**Work to complete:** Spot each line in the data below containing "bargeTeam" and copy it.

++++

-- ==== Sys2Proof/Machine/BargeCode.lean ====
section
/-! DEFINITION. The barge instructions (R268 to R283): a barge's own program. Each acts for the barge of the turn in hand. A copy begins
and is in flight while later instructions run (R282); one that another agent sees waits until none is (log 80). -/

namespace Sys2Proof

/-- imm sign-extended to 64 bits (R270). -/
def BargeForm.simm (f : BargeForm) : Nat := sextTo 32 64 f.imm.toNat

/-- Bits of X: X[k] stands for bit 32 + k of the word. -/
def BargeForm.xbits (f : BargeForm) (lo w : Nat) : Nat := bits f.x.toNat lo w

end Sys2Proof

namespace Sys2Proof.Machine

open Sys2Proof

/-! ### The barge in hand -/

def State.bargeNow (s : State) : Barge := s.barge s.sched.cur.barge

/-- Its team. -/
def State.bargeTeam (s : State) : Nat := teamOfBarge s.sched.cur.barge

/-- Register `a`i. -/
def State.areg (s : State) (i : Nat) : Nat := Sparse.get 0 s.bargeNow.a i % 2 ^ 64

/-- Register A. -/
def State.bA (s : State) (f : BargeForm) : Nat := s.areg f.a.toNat

/-- Register B, or the immediate. -/
def State.bB (s : State) (f : BargeForm) : Nat := if f.i then f.simm else s.areg f.b.toNat

/-- The end of a loop body (R272): where the barge goes after the instruction at `e`, and the loop stack. -/
def loopEnd (e : Nat) : List LoopEntry → List LoopEntry × Nat
  | [] => ([], e + 8)
  | t :: ts =>
    if t.stop ≠ e then (t :: ts, e + 8)
    else
      let n := (t.count + 2 ^ 32 - 1) % 2 ^ 32
      if 0 < n then ({ t with count := n } :: ts, t.start) else loopEnd e ts

/-- Loops that a jump leaves (R272). -/
def leaveLoops (g : Nat) : List LoopEntry → List LoopEntry
  | [] => []
  | t :: ts => if t.start ≤ g && g ≤ t.stop then t :: ts else leaveLoops g ts

/-- Change the barge in hand. -/
def State.modNow (s : State) (g : Barge → Barge) : State := s.modBarge s.sched.cur.barge g

/-- The instruction is over. -/
def Barge.over (x : Barge) (loops : List LoopEntry) (pc : Nat) : Barge :=
  { x with mode := .running, loops := loops, pc := pc % 2 ^ 57, first := 0, rel := none, nbWait := none, fault := { cause := 0 } }

/-- The barge goes on with the next instruction. -/
def State.bargeStep (s : State) : State := s.modNow (fun x => x.over (loopEnd x.pc x.loops).1 (loopEnd x.pc x.loops).2)

/-- It jumps. -/
def State.bargeJump (s : State) (g : Nat) : State := s.modNow (fun x => x.over (leaveLoops g x.loops) g)

/-- It has found a fault (R284). -/
def State.bargeFail (s : State) (f : BargeFault) : State := s.modNow (fun x => { x with pending := some f })

/-- It waits. -/
def State.bargeWait (s : State) : State := s.modNow (fun x => { x with mode := .waiting })

/-- Write a register and go on. -/
def State.bargeSet (s : State) (f : BargeForm) (v : Nat) : State :=
  (s.modNow (fun x => { x with a := Sparse.set 0 x.a f.d.toNat (v % 2 ^ 64) })).bargeStep

/-! ### Arithmetic and branches (R270, R271) -/

def execBnop (_f : BargeForm) (s : State) : Out := .next s.bargeStep

def execBmov (f : BargeForm) (s : State) : Out := .next (s.bargeSet f (s.bA f))

/-- `bmovi` and `bmovi.hi`. -/
def execBmovi (f : BargeForm) (s : State) : Out :=
  .next (s.bargeSet f (if bitOf f.x.toNat 12 then s.areg f.d.toNat % 2 ^ 32 + f.imm.toNat * 2 ^ 32 else f.simm))

def execBadd (f : BargeForm) (s : State) : Out := .next (s.bargeSet f (s.bA f + s.bB f))

def execBsub (f : BargeForm) (s : State) : Out := .next (s.bargeSet f (s.bA f + (2 ^ 64 - s.bB f)))

def execBmul (f : BargeForm) (s : State) : Out := .next (s.bargeSet f (s.bA f * s.bB f))

def execBshl (f : BargeForm) (s : State) : Out := .next (s.bargeSet f (s.bA f * 2 ^ (s.bB f % 64)))

/-- `bshr` and `bshr.a`. -/
def execBshr (f : BargeForm) (s : State) : Out :=
  .next (s.bargeSet f (if bitOf f.x.toNat 12 then wrap 64 (signed 64 (s.bA f) / 2 ^ (s.bB f % 64)) else s.bA f / 2 ^ (s.bB f % 64)))

def execBand (f : BargeForm) (s : State) : Out := .next (s.bargeSet f (s.bA f &&& s.bB f))

def execBor (f : BargeForm) (s : State) : Out := .next (s.bargeSet f (s.bA f ||| s.bB f))

/-- `bcmp`: condition codes 6 and 7 fault. -/
def execBcmp (f : BargeForm) (s : State) : Out :=
  let v := fun (x : Nat) => if bitOf f.x.toNat 9 then signed 64 x else (x : Int)
  if 6 ≤ f.xbits 10 3 then .next (s.bargeFail { cause := Cause.illegalOperand })
  else .next (s.bargeSet f (bit (intCond (f.xbits 10 3) (v (s.bA f)) (v (s.bB f)))))

/-- A displacement from the instruction (R271). -/
def State.bargeTarget (s : State) (f : BargeForm) : Nat := wrap 57 ((s.bargeNow.pc : Int) + signed 32 f.imm.toNat)

/-- `bbr`. -/
def execBbr (f : BargeForm) (s : State) : Out :=
  if f.imm.toNat % 8 ≠ 0 then .next (s.bargeFail { cause := Cause.illegalOperand })
  else if (s.bA f = 0) = (bitOf f.x.toNat 12) then .next (s.bargeJump (s.bargeTarget f))
  else .next s.bargeStep

/-- `bjmp`, relative or to an address. -/
def execBjmp (f : BargeForm) (s : State) : Out :=
  if f.i then
    if f.imm.toNat % 8 ≠ 0 then .next (s.bargeFail { cause := Cause.illegalOperand }) else .next (s.bargeJump (s.bargeTarget f))
  else if s.bA f % 8 ≠ 0 then .next (s.bargeFail { cause := Cause.misaligned })
  else if 2 ^ 57 ≤ s.bA f then .next (s.bargeFail { cause := Cause.notPresent })
  else .next (s.bargeJump (s.bA f))

/-- `bloop` (R272). -/
def execBloop (f : BargeForm) (s : State) : Out :=
  let x := s.bargeNow
  let n := if f.i then f.x.toNat else s.bA f % 2 ^ 32
  let l := s.bargeTarget f
  if signed 32 f.imm.toNat ≤ 0 || f.imm.toNat % 8 ≠ 0 then .next (s.bargeFail { cause := Cause.illegalOperand })
  else if n = 0 then
    let e := loopEnd x.pc x.loops
    .next (s.modNow (fun x => x.over e.1 (if e.2 = x.pc + 8 then l + 8 else e.2)))
  else if 4 ≤ x.loops.length then .next (s.bargeFail { cause := Cause.illegalOperand })
  else .next (s.modNow (fun x => x.over ({ count := n, start := x.pc + 8, stop := l } :: x.loops) (x.pc + 8)))

/-! ### Behind the group accesses of the core (R283) -/

/-- An operation waits for one of `tied`: on preconditions, for an awaited retirement or one before it in the token; or behind an earlier
access of its core to the location, a store that comes before its own, or a `biasset` (R226, R401). -/
def Op.waitsFor (s : State) (tied : List Nat) (id : Nat) (o : Op) : Bool :=
  if o.held then
    o.waits.any (fun w => (((s.group o.grp).tok o.handler w.1).fifo.take w.2).any (fun k => decide (k ∈ tied)))
  else
    tied.any (fun q =>
      let p := s.op q
      decide (q < id) && sameOrder o p &&
        ((o.isGlobal && (p.kind = .bias || (o.storing && p.storing && p.isGlobal))) || (o.kind = .bias && p.isGlobal) ||
          o.left.any (fun k => match partPlace s o k with
            | some a => p.left.any (partMeets s p a (o.span k).2)
            | none => false)))

/-- Operations found to wait for one of `tied`, until none is left to find. -/
def tieMore (s : State) : Nat → List Nat → List Nat
  | 0, tied => tied
  | n + 1, tied =>
    let more := (s.ops.filter (fun (p : Nat × Op) => !decide (p.1 ∈ tied) && p.2.waitsFor s tied p.1)).map (fun p => p.1)
    if more.isEmpty then tied else tieMore s n (tied ++ more)

/-- Operations that cannot go on before the run of a barge does. -/
def tiedTo (s : State) (b : Nat) : List Nat :=
  tieMore s s.ops.length ((s.ops.filter (fun (p : Nat × Op) => p.2.kind = .bargeRun && p.2.x = b)).map (fun p => p.1))

/-- Where accesses that the groups of a barge's core have issued are still to be performed, or their stores alone: a run observes what was
released at core scope before it began, and each of its acquires what was before that; a release at core scope waits for nothing, and keeps
the order of the core's path (R226, R233, R283). The model's choice (log 85): the barge waits for every one that does not wait for its run. -/
def pathAhead (s : State) (b : Nat) (stores : Bool) : List (Nat × Nat) :=
  let core := (s.team (teamOfBarge b)).core
  let ops := s.ops.filter (fun (p : Nat × Op) => p.2.core = core && (!stores || p.2.storing) && !p.2.left.isEmpty)
  if ops.isEmpty then []
  else
    let tied := tiedTo s b
    (ops.filter (fun p => !decide (p.1 ∈ tied))).flatMap (fun p => p.2.left.filterMap (fun k => (partPlace s p.2 k).map (fun a => (a, (p.2.span k).2))))

/-- One of those meets the bytes at an address of a space. -/
def behindPath (s : State) (ahead : List (Nat × Nat)) (team sp a n : Nat) : Bool :=
  !ahead.isEmpty && (match spaceKey s team sp a with
    | some k => ahead.any (fun r => meets r.1 r.2 k n)
    | none => false)

/-- A read of the barge in hand waits behind the core's path. -/
def State.readsBehind (s : State) (sp a n : Nat) : Bool := behindPath s (pathAhead s s.sched.cur.barge true) s.bargeTeam sp a n

/-! ### Index loads and addresses (R279) -/

/-- A failing access of the barge (R267, R284); in spaces 1 to 3 the address is a 32-bit offset. -/
def accessFault (cause : Nat) (write : Bool) (sp addr : Nat) : BargeFault :=
  { cause := cause, valid := true, write := write, space := sp, addr := addr % 2 ^ (if 1 ≤ sp && sp ≤ 3 then 32 else 57) }

/-- An index of a size code, signed or not. -/
def indexValue (size : Nat) (sgn : Bool) (x : Nat) : Int := if sgn then signed (8 * 2 ^ size) x else (x : Int)

/-- `bldi`. -/
def execBldi (f : BargeForm) (s : State) : Out :=
  let sp := f.xbits 11 2
  let size := f.xbits 9 2
  if s.readsBehind sp ((s.bA f + f.simm) % 2 ^ 64) (2 ^ size) then .next s
  else
  match spaceRead s s.bargeTeam sp ((s.bA f + f.simm) % 2 ^ 64) (2 ^ size) with
  | .wait => .next s
  | .fail c a => .next (s.bargeFail (accessFault c false sp a))
  | .ok bs s1 => .next (s1.bargeSet f (wrap 64 (indexValue size (bitOf f.x.toNat 8) (ofBytes bs))))

/-- Signed coordinates from registers. -/
def State.coords (s : State) (c rank : Nat) : List Int := (rangeFrom c rank).map (fun i => signed 64 (s.areg i))

/-- A record as the barge in hand reads it; cause 0 where the read waits. -/
def State.layoutAt (s : State) (off : Nat) : Except Nat Layout :=
  if s.readsBehind 1 off 64 then .error 0 else readLayout s s.bargeTeam off

/-- `baddr`. -/
def execBaddr (f : BargeForm) (s : State) : Out :=
  match s.layoutAt (s.bA f) with
  | .error c => if c = 0 then .next s else .next (s.bargeFail { cause := c })
  | .ok r =>
    if 16 < f.b.toNat + r.rank then .next (s.bargeFail { cause := Cause.illegalOperand })
    else .next (s.bargeSet f (r.elemAddr (s.coords f.b.toNat r.rank)))

/-! ### Instruction fetch (R261, R268) -/

/-- The core and the address space of a barge. -/
def coreOfBarge (s : State) (b : Nat) : Nat := (s.team (teamOfBarge b)).core

def asidOfBarge (s : State) (b : Nat) : Nat := (s.launch (launchOfTeam (teamOfBarge b))).asid

/-- The 64-bit word of barge code behind a leaf; cause 0 where the fetch waits. -/
def wordBehind (s : State) (b : Nat) (t : TlbEntry) (va : Nat) : Except Nat (Nat × State) :=
  let launch := launchOfTeam (teamOfBarge b)
  match codeAt s (coreOfBarge s b) launch t va with
  | .error c => .error c
  | .ok (lo, s1) =>
    match codeAt s1 (coreOfBarge s b) launch t (va + 4) with
    | .error c => .error c
    | .ok (hi, s2) => .ok (lo + hi * 2 ^ 32, s2)

/-- The word that the barge's instruction cache holds for an address (R261), of the physical one behind it and read under the same key
(R249, R254). -/
def wordKept (s : State) (b : Nat) (t : TlbEntry) (va : Nat) : Option Nat :=
  ((s.barge b).code.find? (fun w => w.va = va && w.pa = t.phys va && w.key = s.leafKey t)).map (fun w => w.word)

/-- The cache keeps a word, in place of another one for the address. -/
def keepWord (s : State) (b : Nat) (t : TlbEntry) (va w : Nat) : State :=
  let new : CodeWord := { core := coreOfBarge s b, asid := asidOfBarge s b, va := va, pa := t.phys va, word := w, key := s.leafKey t }
  s.modBarge b (fun x => { x with code := new :: x.code.filter (fun c => c.va != va) })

++++

**Reply to the exercise:**
def State.bargeTeam (s : State) : Nat := teamOfBarge s.sched.cur.barge
def State.readsBehind (s : State) (sp a n : Nat) : Bool := behindPath s (pathAhead s s.sched.cur.barge true) s.bargeTeam sp a n
  match spaceRead s s.bargeTeam sp ((s.bA f + f.simm) % 2 ^ 64) (2 ^ size) with
  if s.readsBehind 1 off 64 then .error 0 else readLayout s s.bargeTeam off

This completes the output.